I’ve heard it all before. Don’t think for one second that I’m heartless because of the pain of a past love. Most people, they love hard, they hurt hard, then they give up on loving at all. Me? I like to think of my broken heart as the pieces I can give to others. I believe in love because I have so much of it to give...but I will not entertain contrasting love anymore. One of my most unfavorable traits is adulation in love. I invest so much of myself in others that if the emotion is not returned properly or equally, I will break. 2 years with Xavier required me six months (yes, it’s been that long) to reconstruct. Meanwhile it took him not even a month to move on. This, my dearest readers, is contrasting love.
Self-adulation: A favorable trait that I’ve attained in only a quarter of the time it took for me to learn adulation.
Although recently, I’ve found out that X and Kala are no longer together and I must admit that my foresight of their “relationship” (that it would last only a few months) was correct. But that concession was only for you all. I truthfully don’t care.
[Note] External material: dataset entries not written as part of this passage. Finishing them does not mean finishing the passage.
-- ==== Sys2Proof/Machine/Ops.lean ====
section
/-! DEFINITION. The named operations over the state (spec/00_scope.md R14): reading and appending to ABUF, emitting,
raising a result (spec/60_exceptions.md R217, R223), and the shared steps the operations of the block are made of. -/

namespace Sys2Proof.Machine

/-! Results. -/

/-- `return v`. -/
def State.withRet (s : State) (v : Ret) : State := { s with ret := v }

/-- `return OK`. -/
def State.returnOk (s : State) : State := s.withRet (.result (.ok none))

/-- Every element that nothing is guaranteed of after a BufferOverflow takes a free value (U16). The bytes of ABUF are
laid out canonically; their number and WPTR are unrelated. -/
def State.scramble (s : State) : State :=
  { s with
    expected := Config.freeExpected s.freeCtr
    abuf := Memory.write [] 0 (Config.freeAbuf s.freeCtr)
    wptr := Config.freeWptr s.freeCtr
    samples := Config.freeSamples s.freeCtr
    gsState := Config.freeGsState s.freeCtr
    zrem := Config.freeZrem s.freeCtr
    plen := Config.freePlen s.freeCtr
    pbuf := Config.freePbuf s.freeCtr
    freeCtr := s.freeCtr + 1 }

/-- `raise E`: the event ends with result E and exactly the state changes its rule lists (R14, R223). Only
BufferOverflow has any: FAULT is set, and nothing is guaranteed of the data path (R217). -/
def State.raise (s : State) : Result → State
  | .bufferOverflow => { s.scramble with fault := true, ret := .result .bufferOverflow }
  | e => s.withRet (.result e)

/-! The spaces ABUF and CTL_OUT. -/

/-- `MemRead(addr, n)`, defined only within ABUF (R14). -/
def State.memRead (s : State) (addr n : Nat) : Option (List Byte) :=
  if addr + n ≤ s.wptr then some (s.abuf.read addr n) else none

/-- The whole of ABUF, `MemRead(0, x[WPTR])` (R188). -/
def State.abufBytes (s : State) : List Byte := s.abuf.read 0 s.wptr

/-- `Append(v)` (R14, R23). -/
def State.append (s : State) (v : List Byte) : State :=
  { s with abuf := s.abuf.write s.wptr v, wptr := s.wptr + v.length }

/-- `Append(zeros(n))` (R160, R168). -/
def State.appendZeros (s : State) (n : Nat) : State :=
  { s with abuf := s.abuf.fillZero s.wptr n, wptr := s.wptr + n }

/-- `Emit(m)` (R14, R31). -/
def State.emit (s : State) (m : List Byte) : State := { s with ctlOut := s.ctlOut ++ [m] }

/-! Tracker. -/

/-- The verdict of CLASSIFY (R146). -/
def State.verdictOn (s : State) (received : Counter) : Verdict :=
  if received = s.expected then .inOrder else .gap (gaplen received s.expected)

/-- The write of CLASSIFY.INORDER: EXPECTED advances (R146). -/
def State.advanceExpected (s : State) : State := { s with expected := adv s.expected }

/-- The write of CLASSIFY.GAP: EXPECTED resynchronises to the counter seen (R146, R147). -/
def State.resynchronise (s : State) (received : Counter) : State := { s with expected := adv received }

/-- The state after CLASSIFY, by its two arms (R146). -/
def State.classified (s : State) (received : Counter) : State :=
  if received = s.expected then s.advanceExpected else s.resynchronise received

/-! Reassembler and gap synthesizer. -/

/-- The bytes one datagram adds to ABUF: its fill and its payload (R160). -/
def unitBytes (payload : List Byte) (v : Verdict) : Nat := v.fillBytes + payload.length

/-- REASM with its capacity test passed: zeros first, then the payload (R160, R161). -/
def State.reassemble (s : State) (payload : List Byte) (v : Verdict) : State :=
  (s.appendZeros v.fillBytes).append payload

/-- `x[PBUF][0 .. len(p)-1] <- p`; the rest of PBUF keeps its bytes (R167). -/
def loadPbuf (old : Vector Byte 256) (p : List Byte) : Vector Byte 256 :=
  ⟨((p ++ old.toList.drop p.length).take 256).toArray, by simp; omega⟩

/-- The valid bytes of PBUF, `x[PBUF][0 .. x[PLEN]-1]` (R169). -/
def State.pbufBytes (s : State) : List Byte := s.pbuf.toList.take s.plen.toNat

/-- GS.LOAD with its capacity test passed (R167). -/
def State.loadSynthesizer (s : State) (payload : List Byte) (v : Verdict) : State :=
  { s with
    pbuf := loadPbuf s.pbuf payload
    plen := BitVec.ofNat 9 payload.length
    zrem := v.count
    gsState := if v.count = 0 then .payload else .zfill }

/-- GS.ZFILL: one block appended, ZREM decremented and then tested (R168). -/
def State.zeroFillBlock (s : State) : State :=
  { s.appendZeros Config.blockBytes with
    zrem := s.zrem - 1
    gsState := if s.zrem - 1 = 0 then .payload else s.gsState }

/-- GS.PAYLOAD: the payload appended, back to GS_IDLE (R169). It returns nothing: the OK of the datagram was returned
when it was accepted (log entry 16). -/
def State.flushPayload (s : State) : State :=
  { s.append s.pbufBytes with gsState := .idle }

/-! Session. -/

/-- An input event that arrives while the synthesizer is busy waits behind those that came before it (R171). -/
def State.hold (s : State) (p : Packet) : State := { s with held := s.held ++ [p] }

/-- The writes of an accepted START (R181). -/
def State.openSession (s : State) (rc : Byte) : State :=
  { (({ s with
        rate := rc.setWidth 2
        expected := Config.expectedInit
        abuf := []
        wptr := 0 } : State).emit (startMessage (rc.setWidth 2))) with session := .started }

/-- Started becomes Receiving with the first DGRAM the session accepts; Receiving stays (R182, R196). -/
def State.enterReceiving (s : State) : State := { s with session := .receiving }

/-- The load of DBUF by a DGRAM event: the whole datagram, for one that is not oversize (R72). -/
def State.loadDbuf (s : State) (d : List Byte) : State :=
  if oversizeLength d then s else { s with dbuf := d }

/-- The end of a DGRAM event: the content of DBUF is dead (R29), so any datagram DBUF has room for may stand there
(U17; log entry 3). For a valid datagram that is the end of its acceptance, before the fill (log entry 16). -/
def State.expireDbuf (s : State) : State :=
  { s with dbuf := (Config.freeDbuf s.freeCtr).take Config.datagramMax, freeCtr := s.freeCtr + 1 }

/-- DGRAM.SHORT (R183). -/
def State.rejectShort (s : State) (d : List Byte) : State := s.raise (.shortDatagram d.length)

/-- DGRAM.OVERSIZE (R184). -/
def State.rejectOversize (s : State) (d : List Byte) : State := s.raise (.oversizeDatagram d.length)

/-- DGRAM.VALID: PARSE, CLASSIFY, GS.LOAD; the result carries the verdict (R185). The test of the capacity comes
after CLASSIFY has written EXPECTED (R221). DESIGN CHOICE (log entry 16): the OK is returned here, in the step that
accepts the datagram, and not after the micro-steps of its fill; R185, R10 and R167 leave the step open. -/
def State.receiveValid (s : State) (d : List Byte) : State :=
  if (s.classified (parse d).2.1).fits (unitBytes (parse d).2.2 (s.verdictOn (parse d).2.1)) then
    ((s.classified (parse d).2.1).loadSynthesizer (parse d).2.2 (s.verdictOn (parse d).2.1)).withRet
      (.result (.ok (some (s.verdictOn (parse d).2.1))))
  else
    (s.classified (parse d).2.1).raise .bufferOverflow

/-- The arm of DGRAM that the length selects, on the datagram in DBUF where it was loaded (R182, R221). -/
def State.dispatchDatagram (s : State) (d : List Byte) : State :=
  if shortLength d then s.rejectShort d
  else if oversizeLength d then s.rejectOversize d
  else s.receiveValid s.dbuf

/-- An accepted DGRAM event (R182). -/
def State.acceptDatagram (s : State) (d : List Byte) : State :=
  ((s.enterReceiving.loadDbuf d).dispatchDatagram d).expireDbuf

/-- STOPSEQ: the stop message first, the decode second (R188). -/
def State.stopSequence (s : State) : State :=
  ({ s.emit stopMessage with
      samples := decodeBuffer s.abufBytes
      session := .stopped } : State).returnOk

/-- RESET (R240, R38): every element to its reset value, every held event discarded, PBUF free (U17); what the model
adds (the environment's arrivals, the parameters) is not the block's to reset. DESIGN CHOICE (log entry 14): a held
event that is discarded, one with a reserved code too (log entry 15), returns no result; `ret` shows the OK of the
RESET alone. -/
def State.resetBlock (s : State) : State :=
  { State.reset with
    pbuf := Config.freePbuf s.freeCtr
    input := s.input
    ret := .result (.ok none)
    params := s.params
    freeCtr := s.freeCtr + 1 }

end Sys2Proof.Machine
end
In the last six months of 2016, I explored different options and learned more personalities. I even went on a few dates. My father taught me that the purpose of dating is not to find the title “boyfriend” or “girlfriend”. It’s to find who is supposed to be your “one”. The one God put on this earth for you, who you are meant to marry and join lives with, who you are going to die with. Xavier liked to call me his “mate” or “partner”. I’m sure I would remember if he ever considered me to be his soul mate (…as I did him). Anyway, I knew those dates weren’t going anywhere so I didn’t pretend. I don’t have it in me (let alone the time) to be unreal or unrealistic. Some people were hurt along the way because I wouldn’t use them to merely fill the void. They wanted me to lie to them, myself and everyone who saw us together. Instead, I let those men go on to find… well, their one. Regardless of their feelings for me and what they thought they knew was right.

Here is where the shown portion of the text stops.